» **Work request**
Among the lines below, restate word for word only those from the line with "if o.opid.isSome ∨ 16 ≤ n then" through the line with "error stands. -/", with both end lines kept.

Saved data entries:
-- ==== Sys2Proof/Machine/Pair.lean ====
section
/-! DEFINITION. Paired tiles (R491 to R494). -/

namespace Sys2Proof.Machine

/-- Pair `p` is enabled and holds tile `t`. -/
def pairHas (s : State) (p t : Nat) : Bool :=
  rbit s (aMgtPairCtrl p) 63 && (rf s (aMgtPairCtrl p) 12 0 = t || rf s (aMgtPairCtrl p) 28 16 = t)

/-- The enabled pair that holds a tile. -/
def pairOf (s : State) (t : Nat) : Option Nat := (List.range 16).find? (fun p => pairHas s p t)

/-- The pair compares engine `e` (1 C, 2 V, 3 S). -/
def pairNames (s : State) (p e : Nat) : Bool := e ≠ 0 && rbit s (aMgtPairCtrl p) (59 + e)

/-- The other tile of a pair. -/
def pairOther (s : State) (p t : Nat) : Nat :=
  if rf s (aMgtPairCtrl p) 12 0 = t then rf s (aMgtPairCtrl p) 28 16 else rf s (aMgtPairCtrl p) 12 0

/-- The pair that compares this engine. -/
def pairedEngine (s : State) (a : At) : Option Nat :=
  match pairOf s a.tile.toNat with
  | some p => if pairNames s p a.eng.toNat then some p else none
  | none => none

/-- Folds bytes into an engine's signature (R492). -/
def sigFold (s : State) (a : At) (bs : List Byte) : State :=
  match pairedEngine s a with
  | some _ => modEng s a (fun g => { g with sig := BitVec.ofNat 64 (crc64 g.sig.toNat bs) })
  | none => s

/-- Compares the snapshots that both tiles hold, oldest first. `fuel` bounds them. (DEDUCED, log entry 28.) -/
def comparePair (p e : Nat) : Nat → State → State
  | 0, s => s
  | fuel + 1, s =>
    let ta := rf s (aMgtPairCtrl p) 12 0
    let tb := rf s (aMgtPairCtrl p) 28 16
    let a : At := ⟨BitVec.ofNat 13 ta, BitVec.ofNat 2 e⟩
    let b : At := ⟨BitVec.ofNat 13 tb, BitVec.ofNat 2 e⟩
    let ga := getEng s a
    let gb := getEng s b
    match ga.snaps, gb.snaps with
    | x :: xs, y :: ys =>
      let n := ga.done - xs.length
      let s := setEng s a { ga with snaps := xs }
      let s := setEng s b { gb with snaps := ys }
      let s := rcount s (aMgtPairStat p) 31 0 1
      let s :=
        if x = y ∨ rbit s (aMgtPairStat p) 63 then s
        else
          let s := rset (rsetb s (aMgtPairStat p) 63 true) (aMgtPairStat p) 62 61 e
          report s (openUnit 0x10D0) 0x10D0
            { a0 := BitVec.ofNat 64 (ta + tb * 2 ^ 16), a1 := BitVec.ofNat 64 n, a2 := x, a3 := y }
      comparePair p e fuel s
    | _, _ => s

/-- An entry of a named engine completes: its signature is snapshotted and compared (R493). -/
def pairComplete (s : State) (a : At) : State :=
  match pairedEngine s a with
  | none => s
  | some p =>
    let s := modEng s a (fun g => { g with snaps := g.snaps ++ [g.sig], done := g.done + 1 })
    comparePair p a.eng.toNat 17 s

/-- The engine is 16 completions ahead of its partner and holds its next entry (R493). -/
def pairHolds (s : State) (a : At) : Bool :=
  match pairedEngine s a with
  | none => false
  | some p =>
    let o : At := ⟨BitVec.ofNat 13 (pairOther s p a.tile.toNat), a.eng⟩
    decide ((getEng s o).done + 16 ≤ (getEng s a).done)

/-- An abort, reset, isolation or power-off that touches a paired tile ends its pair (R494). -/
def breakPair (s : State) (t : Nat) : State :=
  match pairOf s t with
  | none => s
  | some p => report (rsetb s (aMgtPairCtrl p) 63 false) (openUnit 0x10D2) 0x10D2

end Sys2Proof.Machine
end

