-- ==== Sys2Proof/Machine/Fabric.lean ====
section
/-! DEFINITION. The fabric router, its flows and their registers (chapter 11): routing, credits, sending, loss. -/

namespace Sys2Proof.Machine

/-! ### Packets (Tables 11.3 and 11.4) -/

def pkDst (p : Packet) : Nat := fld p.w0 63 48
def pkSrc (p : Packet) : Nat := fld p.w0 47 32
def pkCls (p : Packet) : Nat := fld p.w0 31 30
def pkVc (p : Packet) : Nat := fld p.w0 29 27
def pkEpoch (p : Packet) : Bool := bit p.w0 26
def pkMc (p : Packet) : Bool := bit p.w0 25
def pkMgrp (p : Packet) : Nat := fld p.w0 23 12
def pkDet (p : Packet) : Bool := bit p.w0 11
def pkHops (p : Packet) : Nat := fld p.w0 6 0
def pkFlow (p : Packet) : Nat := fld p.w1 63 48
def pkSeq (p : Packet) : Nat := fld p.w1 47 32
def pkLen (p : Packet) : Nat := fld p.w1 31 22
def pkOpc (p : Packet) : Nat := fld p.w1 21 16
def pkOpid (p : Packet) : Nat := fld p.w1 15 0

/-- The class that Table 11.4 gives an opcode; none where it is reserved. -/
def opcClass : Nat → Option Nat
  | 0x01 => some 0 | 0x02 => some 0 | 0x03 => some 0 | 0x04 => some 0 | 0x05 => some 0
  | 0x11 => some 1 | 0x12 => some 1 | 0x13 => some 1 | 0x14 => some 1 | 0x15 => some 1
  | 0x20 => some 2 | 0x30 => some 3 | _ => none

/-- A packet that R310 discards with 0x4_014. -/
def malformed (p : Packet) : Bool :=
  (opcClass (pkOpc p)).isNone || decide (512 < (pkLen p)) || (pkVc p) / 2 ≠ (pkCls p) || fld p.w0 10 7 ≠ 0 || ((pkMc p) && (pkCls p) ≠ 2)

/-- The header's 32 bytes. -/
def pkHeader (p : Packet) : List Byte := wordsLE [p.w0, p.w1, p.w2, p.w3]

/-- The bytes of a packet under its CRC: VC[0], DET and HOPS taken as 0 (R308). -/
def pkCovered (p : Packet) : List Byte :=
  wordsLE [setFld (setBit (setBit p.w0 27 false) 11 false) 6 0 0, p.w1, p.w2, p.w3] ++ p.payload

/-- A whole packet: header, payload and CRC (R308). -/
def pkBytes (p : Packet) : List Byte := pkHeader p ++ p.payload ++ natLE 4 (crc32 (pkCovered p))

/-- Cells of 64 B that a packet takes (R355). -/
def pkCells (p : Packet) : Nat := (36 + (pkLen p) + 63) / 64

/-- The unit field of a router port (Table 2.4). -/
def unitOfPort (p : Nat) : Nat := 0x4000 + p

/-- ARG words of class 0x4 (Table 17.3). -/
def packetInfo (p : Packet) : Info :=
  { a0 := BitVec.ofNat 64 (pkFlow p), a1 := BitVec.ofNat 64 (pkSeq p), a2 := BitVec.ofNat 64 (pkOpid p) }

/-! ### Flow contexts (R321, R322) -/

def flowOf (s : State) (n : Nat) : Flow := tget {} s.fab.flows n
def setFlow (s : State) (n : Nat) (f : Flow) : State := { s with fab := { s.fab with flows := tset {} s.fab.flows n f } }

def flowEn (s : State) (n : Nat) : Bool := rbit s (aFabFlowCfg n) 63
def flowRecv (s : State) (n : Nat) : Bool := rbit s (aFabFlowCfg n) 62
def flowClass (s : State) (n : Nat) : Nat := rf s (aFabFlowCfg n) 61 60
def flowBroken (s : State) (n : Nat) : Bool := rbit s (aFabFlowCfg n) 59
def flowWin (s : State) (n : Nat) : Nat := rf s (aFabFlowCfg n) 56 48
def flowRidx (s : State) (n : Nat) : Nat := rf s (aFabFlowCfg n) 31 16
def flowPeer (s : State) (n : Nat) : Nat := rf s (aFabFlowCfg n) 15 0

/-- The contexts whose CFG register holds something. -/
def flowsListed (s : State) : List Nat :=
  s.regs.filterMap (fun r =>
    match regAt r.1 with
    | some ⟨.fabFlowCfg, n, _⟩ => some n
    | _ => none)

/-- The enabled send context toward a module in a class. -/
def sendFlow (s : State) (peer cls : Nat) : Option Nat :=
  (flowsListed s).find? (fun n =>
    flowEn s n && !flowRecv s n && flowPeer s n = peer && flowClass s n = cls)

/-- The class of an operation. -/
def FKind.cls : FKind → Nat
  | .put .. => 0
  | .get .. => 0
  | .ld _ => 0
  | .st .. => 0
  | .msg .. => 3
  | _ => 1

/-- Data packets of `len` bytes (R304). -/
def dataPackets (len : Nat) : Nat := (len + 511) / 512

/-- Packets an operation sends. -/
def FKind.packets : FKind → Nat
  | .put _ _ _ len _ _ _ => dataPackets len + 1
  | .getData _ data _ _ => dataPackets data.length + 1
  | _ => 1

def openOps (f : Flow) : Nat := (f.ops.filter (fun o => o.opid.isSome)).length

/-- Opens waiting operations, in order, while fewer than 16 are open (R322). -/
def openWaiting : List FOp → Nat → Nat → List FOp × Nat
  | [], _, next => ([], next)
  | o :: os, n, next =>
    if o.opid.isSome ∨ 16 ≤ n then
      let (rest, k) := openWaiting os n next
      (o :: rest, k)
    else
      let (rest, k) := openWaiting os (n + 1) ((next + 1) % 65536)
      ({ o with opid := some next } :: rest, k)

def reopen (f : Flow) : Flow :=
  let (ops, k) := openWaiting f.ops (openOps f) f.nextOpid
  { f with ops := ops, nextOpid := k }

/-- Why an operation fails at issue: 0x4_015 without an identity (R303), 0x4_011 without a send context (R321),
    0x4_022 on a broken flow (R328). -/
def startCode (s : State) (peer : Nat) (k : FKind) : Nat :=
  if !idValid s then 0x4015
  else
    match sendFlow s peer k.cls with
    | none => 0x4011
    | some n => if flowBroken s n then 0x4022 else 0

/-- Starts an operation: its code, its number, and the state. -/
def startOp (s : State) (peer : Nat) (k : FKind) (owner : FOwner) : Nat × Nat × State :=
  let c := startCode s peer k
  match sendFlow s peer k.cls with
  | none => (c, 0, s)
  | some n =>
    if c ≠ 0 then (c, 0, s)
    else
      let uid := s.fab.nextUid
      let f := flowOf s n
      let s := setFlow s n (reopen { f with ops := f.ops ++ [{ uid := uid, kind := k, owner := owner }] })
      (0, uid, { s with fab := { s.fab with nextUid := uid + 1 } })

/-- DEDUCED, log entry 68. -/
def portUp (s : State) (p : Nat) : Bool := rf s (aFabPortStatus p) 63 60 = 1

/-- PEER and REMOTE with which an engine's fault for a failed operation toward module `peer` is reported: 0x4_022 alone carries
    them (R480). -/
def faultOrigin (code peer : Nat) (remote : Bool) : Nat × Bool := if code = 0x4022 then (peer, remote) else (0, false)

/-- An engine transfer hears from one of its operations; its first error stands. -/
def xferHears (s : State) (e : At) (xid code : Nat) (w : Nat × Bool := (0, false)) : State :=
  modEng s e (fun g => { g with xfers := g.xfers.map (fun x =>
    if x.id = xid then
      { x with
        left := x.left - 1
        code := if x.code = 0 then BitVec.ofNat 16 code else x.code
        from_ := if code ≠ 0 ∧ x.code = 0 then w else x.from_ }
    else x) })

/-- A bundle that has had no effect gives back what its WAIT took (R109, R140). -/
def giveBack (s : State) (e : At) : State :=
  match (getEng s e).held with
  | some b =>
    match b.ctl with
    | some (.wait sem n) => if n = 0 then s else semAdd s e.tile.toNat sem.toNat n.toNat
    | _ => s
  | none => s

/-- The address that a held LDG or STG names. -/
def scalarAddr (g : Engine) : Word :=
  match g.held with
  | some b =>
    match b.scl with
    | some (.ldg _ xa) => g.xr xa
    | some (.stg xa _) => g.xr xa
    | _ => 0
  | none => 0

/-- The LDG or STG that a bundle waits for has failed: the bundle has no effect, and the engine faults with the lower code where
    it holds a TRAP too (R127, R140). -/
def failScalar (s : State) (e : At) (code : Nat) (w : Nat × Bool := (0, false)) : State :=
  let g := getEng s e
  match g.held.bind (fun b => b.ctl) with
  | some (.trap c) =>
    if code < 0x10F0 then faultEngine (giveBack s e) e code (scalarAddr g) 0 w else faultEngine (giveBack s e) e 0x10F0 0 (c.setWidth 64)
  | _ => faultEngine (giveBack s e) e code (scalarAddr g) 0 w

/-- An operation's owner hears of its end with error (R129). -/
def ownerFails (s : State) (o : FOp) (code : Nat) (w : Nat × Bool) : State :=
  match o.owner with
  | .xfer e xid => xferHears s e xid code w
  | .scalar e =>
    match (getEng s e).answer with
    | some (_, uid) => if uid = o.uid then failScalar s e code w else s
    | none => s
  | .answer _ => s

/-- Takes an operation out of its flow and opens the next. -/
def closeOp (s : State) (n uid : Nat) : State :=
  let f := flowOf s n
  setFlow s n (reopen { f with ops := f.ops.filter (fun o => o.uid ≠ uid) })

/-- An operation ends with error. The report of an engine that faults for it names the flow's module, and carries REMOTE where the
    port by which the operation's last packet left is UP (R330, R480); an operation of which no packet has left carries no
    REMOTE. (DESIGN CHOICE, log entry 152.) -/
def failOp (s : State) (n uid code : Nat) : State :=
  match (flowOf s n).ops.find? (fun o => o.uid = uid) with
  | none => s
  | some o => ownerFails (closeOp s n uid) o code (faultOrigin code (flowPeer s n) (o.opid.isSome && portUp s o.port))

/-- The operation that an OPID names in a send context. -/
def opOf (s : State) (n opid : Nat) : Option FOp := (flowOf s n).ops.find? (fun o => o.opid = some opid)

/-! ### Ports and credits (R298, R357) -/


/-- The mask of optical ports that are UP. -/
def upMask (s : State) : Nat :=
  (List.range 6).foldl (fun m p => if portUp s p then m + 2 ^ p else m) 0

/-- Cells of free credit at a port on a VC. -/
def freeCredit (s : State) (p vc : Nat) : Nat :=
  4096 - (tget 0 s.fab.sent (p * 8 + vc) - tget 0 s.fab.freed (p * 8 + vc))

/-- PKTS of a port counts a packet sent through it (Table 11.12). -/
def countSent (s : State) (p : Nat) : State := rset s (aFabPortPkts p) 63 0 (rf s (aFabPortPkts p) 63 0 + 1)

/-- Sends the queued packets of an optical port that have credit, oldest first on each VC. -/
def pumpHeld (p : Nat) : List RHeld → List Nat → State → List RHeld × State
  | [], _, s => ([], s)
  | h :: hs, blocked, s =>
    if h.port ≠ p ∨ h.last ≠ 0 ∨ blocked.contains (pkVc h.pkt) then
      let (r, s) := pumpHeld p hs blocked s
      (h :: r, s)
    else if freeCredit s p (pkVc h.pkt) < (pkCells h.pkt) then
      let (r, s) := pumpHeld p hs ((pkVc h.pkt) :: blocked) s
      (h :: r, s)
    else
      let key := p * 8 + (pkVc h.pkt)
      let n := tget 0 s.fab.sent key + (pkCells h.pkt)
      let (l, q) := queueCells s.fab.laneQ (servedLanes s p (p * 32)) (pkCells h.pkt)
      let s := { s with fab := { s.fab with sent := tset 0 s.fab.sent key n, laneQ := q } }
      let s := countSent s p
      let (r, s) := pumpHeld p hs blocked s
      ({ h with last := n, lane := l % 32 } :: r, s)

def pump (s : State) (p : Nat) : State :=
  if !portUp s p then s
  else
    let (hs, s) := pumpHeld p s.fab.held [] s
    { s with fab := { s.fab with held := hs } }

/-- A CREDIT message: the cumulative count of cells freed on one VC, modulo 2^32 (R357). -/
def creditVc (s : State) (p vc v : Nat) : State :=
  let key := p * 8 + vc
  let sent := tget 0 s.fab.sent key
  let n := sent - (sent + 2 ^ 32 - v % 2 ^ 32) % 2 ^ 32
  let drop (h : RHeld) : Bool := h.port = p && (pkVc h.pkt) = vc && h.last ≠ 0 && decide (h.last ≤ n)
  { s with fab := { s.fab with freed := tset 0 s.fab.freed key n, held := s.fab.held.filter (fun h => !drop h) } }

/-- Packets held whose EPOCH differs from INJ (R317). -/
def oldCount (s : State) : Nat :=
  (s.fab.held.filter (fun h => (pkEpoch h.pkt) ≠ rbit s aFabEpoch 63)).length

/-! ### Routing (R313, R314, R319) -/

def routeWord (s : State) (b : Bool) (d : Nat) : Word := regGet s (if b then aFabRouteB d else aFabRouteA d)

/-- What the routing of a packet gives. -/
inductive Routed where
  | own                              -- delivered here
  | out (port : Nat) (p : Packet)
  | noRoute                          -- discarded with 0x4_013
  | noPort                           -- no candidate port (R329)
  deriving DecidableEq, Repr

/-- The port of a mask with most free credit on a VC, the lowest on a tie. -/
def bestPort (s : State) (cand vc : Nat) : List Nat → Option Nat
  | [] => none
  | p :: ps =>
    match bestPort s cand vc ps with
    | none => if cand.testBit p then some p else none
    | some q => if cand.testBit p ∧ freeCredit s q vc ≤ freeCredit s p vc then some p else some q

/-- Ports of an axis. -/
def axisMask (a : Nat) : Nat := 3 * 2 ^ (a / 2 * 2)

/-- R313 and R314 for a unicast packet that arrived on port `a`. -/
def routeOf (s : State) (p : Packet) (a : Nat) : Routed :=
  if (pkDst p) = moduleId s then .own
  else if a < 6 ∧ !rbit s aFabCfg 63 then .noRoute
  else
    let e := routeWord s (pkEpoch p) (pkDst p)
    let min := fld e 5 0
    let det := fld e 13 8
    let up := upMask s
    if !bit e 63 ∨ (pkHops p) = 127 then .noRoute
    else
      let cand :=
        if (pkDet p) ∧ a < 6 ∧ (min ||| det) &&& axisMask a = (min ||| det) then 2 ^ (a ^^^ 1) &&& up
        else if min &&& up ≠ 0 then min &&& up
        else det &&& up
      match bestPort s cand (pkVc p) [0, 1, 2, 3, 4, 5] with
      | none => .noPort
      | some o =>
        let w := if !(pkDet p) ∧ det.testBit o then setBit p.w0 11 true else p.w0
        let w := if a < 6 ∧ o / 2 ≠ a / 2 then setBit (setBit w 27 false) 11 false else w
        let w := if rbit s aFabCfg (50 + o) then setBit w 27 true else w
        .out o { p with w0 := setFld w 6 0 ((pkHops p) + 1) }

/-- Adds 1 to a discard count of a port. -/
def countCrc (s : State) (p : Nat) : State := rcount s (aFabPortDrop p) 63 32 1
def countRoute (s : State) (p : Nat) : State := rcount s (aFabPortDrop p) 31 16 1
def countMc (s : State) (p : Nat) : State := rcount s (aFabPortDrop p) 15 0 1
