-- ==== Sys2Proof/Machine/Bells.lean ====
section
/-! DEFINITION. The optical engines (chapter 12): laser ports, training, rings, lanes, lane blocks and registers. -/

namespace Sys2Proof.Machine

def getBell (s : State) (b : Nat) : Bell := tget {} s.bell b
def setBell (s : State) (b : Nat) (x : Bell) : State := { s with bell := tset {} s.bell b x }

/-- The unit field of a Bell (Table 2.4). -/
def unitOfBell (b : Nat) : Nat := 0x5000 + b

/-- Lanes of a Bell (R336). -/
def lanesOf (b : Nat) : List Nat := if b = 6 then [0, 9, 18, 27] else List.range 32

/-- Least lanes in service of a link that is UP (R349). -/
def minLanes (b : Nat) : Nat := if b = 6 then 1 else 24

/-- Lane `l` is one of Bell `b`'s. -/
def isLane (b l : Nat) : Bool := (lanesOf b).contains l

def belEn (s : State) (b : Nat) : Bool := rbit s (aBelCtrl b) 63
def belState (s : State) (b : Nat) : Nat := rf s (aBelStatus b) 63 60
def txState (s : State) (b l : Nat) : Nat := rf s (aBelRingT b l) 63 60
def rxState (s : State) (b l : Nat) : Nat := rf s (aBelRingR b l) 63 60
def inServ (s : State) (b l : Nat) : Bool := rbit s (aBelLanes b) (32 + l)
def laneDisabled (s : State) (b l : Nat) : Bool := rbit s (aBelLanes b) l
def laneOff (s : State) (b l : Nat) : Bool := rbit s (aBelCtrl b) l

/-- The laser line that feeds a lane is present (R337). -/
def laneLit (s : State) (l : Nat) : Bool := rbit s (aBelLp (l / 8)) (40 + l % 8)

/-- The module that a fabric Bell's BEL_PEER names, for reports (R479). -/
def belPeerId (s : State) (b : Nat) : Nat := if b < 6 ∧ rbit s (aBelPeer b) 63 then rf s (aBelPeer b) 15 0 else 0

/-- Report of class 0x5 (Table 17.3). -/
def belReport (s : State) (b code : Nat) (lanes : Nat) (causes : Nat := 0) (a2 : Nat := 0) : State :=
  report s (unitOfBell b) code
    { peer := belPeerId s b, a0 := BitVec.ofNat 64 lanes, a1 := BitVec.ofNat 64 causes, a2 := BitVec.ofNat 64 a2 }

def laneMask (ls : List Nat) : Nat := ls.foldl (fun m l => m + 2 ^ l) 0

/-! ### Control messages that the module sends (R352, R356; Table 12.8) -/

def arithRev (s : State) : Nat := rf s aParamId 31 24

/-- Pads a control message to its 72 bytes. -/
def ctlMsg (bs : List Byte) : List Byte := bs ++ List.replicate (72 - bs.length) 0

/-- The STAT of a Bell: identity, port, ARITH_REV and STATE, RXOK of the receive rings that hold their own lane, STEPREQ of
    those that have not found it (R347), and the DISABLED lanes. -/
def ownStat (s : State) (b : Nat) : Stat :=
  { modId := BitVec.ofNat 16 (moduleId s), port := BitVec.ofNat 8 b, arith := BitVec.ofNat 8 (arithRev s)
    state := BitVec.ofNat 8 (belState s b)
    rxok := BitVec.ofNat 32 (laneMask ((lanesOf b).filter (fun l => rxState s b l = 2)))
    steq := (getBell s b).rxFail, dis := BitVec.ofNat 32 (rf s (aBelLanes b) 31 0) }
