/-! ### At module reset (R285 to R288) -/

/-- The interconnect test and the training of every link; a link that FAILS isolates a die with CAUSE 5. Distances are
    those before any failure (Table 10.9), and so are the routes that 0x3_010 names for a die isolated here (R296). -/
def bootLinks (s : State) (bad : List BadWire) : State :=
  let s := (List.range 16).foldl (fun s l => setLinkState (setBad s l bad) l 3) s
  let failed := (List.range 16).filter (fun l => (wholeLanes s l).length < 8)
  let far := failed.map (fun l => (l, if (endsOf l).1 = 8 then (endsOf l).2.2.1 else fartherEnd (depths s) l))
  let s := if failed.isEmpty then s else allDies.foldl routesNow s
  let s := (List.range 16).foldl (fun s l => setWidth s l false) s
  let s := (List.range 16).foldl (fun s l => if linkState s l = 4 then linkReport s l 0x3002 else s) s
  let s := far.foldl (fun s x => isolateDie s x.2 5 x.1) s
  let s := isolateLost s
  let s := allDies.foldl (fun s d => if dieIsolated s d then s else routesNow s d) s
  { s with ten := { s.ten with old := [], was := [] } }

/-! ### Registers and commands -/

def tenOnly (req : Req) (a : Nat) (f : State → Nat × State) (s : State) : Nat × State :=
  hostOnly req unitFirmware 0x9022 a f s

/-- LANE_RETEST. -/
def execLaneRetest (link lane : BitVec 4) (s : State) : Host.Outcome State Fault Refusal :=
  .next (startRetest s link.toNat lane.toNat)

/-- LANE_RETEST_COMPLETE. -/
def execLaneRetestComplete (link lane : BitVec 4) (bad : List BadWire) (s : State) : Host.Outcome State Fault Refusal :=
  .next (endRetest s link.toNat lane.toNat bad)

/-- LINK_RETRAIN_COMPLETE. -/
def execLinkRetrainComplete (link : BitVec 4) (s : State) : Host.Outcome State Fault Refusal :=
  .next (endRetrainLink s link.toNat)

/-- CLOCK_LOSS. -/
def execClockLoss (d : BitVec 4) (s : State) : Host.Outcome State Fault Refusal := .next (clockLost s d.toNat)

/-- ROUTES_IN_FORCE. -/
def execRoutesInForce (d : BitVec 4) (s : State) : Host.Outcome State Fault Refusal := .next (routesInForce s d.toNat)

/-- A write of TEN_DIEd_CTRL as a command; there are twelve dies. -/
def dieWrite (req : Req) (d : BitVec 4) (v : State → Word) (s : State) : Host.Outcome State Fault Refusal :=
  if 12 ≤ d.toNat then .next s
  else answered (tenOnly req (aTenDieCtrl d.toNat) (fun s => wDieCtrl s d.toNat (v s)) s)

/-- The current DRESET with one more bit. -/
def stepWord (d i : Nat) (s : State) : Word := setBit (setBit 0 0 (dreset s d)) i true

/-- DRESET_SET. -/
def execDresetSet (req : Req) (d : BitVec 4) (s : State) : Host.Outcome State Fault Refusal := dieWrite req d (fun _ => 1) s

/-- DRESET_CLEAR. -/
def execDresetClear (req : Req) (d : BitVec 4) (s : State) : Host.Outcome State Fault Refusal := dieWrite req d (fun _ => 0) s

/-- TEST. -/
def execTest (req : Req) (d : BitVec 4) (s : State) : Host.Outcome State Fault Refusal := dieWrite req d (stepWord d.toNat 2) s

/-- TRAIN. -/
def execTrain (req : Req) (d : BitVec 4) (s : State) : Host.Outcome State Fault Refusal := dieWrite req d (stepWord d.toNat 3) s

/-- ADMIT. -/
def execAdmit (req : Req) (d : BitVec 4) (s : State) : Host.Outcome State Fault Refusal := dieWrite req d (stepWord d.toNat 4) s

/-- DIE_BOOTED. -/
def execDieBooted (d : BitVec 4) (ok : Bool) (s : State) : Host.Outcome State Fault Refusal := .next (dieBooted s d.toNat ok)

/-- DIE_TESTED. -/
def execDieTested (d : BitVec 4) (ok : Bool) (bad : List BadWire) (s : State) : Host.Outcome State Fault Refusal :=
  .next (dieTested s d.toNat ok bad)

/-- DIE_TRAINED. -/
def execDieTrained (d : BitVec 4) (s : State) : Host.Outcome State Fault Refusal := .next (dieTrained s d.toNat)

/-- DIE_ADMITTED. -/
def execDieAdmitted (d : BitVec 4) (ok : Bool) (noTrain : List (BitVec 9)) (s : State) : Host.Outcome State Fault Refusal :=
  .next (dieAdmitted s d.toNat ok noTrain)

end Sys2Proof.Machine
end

» **Final answer**
    if o.opid.isSome ∨ 16 ≤ n then
      let (rest, k) := openWaiting os n next
      (o :: rest, k)
    else
      let (rest, k) := openWaiting os (n + 1) ((next + 1) % 65536)
      ({ o with opid := some next } :: rest, k)

def reopen (f : Flow) : Flow :=
  let (ops, k) := openWaiting f.ops (openOps f) f.nextOpid
  { f with ops := ops, nextOpid := k }

/-- Why an operation fails at issue: 0x4_015 without an identity (R303), 0x4_011 without a send context (R321),
    0x4_022 on a broken flow (R328). -/
def startCode (s : State) (peer : Nat) (k : FKind) : Nat :=
  if !idValid s then 0x4015
  else
    match sendFlow s peer k.cls with
    | none => 0x4011
    | some n => if flowBroken s n then 0x4022 else 0

/-- Starts an operation: its code, its number, and the state. -/
def startOp (s : State) (peer : Nat) (k : FKind) (owner : FOwner) : Nat × Nat × State :=
  let c := startCode s peer k
  match sendFlow s peer k.cls with
  | none => (c, 0, s)
  | some n =>
    if c ≠ 0 then (c, 0, s)
    else
      let uid := s.fab.nextUid
      let f := flowOf s n
      let s := setFlow s n (reopen { f with ops := f.ops ++ [{ uid := uid, kind := k, owner := owner }] })
      (0, uid, { s with fab := { s.fab with nextUid := uid + 1 } })

/-- DEDUCED, log entry 68. -/
def portUp (s : State) (p : Nat) : Bool := rf s (aFabPortStatus p) 63 60 = 1

/-- PEER and REMOTE with which an engine's fault for a failed operation toward module `peer` is reported: 0x4_022 alone carries
    them (R480). -/
def faultOrigin (code peer : Nat) (remote : Bool) : Nat × Bool := if code = 0x4022 then (peer, remote) else (0, false)

/-- An engine transfer hears from one of its operations; its first error stands. -/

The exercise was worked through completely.